From the records below, extract only the lines running from the line with "rx := mapPut" to the line with "some (vc, i, x) =>", both lines included, reproducing them exactly.

• _DATA FOR ANALYSIS_

§

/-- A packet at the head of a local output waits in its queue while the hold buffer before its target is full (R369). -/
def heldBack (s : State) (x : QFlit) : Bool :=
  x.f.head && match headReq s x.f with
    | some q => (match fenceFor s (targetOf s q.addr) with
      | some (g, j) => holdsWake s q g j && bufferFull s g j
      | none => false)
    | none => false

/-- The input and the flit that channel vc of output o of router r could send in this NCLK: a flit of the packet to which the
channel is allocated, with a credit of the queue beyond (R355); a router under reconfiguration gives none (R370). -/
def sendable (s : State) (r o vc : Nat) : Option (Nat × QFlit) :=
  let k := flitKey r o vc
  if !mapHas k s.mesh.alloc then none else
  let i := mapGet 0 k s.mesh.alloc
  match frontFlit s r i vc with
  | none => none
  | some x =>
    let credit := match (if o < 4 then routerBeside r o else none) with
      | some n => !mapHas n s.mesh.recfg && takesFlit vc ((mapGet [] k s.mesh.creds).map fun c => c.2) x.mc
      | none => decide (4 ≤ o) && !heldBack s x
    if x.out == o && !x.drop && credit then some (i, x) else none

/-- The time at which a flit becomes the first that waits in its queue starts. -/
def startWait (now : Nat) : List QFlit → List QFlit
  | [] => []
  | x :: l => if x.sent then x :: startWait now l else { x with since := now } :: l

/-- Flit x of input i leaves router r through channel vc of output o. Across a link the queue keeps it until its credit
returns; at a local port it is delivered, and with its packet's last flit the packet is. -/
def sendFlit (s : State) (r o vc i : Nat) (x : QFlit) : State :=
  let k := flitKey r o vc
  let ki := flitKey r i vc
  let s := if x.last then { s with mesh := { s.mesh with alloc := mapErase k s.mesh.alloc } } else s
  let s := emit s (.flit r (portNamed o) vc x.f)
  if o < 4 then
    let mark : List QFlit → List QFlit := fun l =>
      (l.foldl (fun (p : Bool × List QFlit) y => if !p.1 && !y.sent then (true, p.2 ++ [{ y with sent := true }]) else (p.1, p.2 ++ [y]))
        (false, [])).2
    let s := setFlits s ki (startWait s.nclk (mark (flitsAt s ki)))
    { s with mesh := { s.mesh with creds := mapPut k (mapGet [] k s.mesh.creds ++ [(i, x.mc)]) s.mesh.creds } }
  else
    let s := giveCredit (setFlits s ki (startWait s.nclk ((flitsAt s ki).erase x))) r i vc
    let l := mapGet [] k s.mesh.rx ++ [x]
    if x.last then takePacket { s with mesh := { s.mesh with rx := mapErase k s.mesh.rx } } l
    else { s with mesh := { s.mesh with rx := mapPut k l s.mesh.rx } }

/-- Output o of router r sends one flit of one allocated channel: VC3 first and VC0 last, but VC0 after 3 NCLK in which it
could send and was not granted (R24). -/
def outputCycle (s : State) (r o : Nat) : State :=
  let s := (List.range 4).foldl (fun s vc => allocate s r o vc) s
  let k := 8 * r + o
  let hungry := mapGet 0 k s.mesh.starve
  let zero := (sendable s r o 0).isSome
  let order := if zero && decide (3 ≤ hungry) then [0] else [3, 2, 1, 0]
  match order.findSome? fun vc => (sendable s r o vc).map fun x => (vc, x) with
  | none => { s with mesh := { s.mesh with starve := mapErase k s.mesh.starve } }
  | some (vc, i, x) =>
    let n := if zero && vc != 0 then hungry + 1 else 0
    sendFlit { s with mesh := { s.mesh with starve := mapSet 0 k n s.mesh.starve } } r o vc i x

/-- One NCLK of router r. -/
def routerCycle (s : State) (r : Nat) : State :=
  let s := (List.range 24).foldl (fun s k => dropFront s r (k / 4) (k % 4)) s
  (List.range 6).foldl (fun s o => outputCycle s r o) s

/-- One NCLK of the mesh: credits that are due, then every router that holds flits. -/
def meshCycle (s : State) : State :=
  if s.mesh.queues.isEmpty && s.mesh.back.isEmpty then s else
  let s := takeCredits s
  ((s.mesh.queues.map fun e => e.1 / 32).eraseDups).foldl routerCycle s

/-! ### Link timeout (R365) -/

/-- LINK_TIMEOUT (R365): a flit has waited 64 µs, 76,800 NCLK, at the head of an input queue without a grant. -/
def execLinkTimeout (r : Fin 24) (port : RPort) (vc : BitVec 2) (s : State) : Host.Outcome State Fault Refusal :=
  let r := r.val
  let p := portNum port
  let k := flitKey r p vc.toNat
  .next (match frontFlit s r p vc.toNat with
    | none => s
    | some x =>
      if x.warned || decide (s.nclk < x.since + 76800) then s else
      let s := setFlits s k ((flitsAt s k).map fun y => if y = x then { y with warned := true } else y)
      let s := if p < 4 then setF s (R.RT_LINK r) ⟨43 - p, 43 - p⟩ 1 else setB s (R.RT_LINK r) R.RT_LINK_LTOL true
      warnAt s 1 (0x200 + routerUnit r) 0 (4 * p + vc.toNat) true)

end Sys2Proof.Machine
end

§

• _SOLUTION TO THIS PROBLEM_
    else { s with mesh := { s.mesh with rx := mapPut k l s.mesh.rx } }

/-- Output o of router r sends one flit of one allocated channel: VC3 first and VC0 last, but VC0 after 3 NCLK in which it
could send and was not granted (R24). -/
def outputCycle (s : State) (r o : Nat) : State :=
  let s := (List.range 4).foldl (fun s vc => allocate s r o vc) s
  let k := 8 * r + o
  let hungry := mapGet 0 k s.mesh.starve
  let zero := (sendable s r o 0).isSome
  let order := if zero && decide (3 ≤ hungry) then [0] else [3, 2, 1, 0]
  match order.findSome? fun vc => (sendable s r o vc).map fun x => (vc, x) with
  | none => { s with mesh := { s.mesh with starve := mapErase k s.mesh.starve } }
  | some (vc, i, x) =>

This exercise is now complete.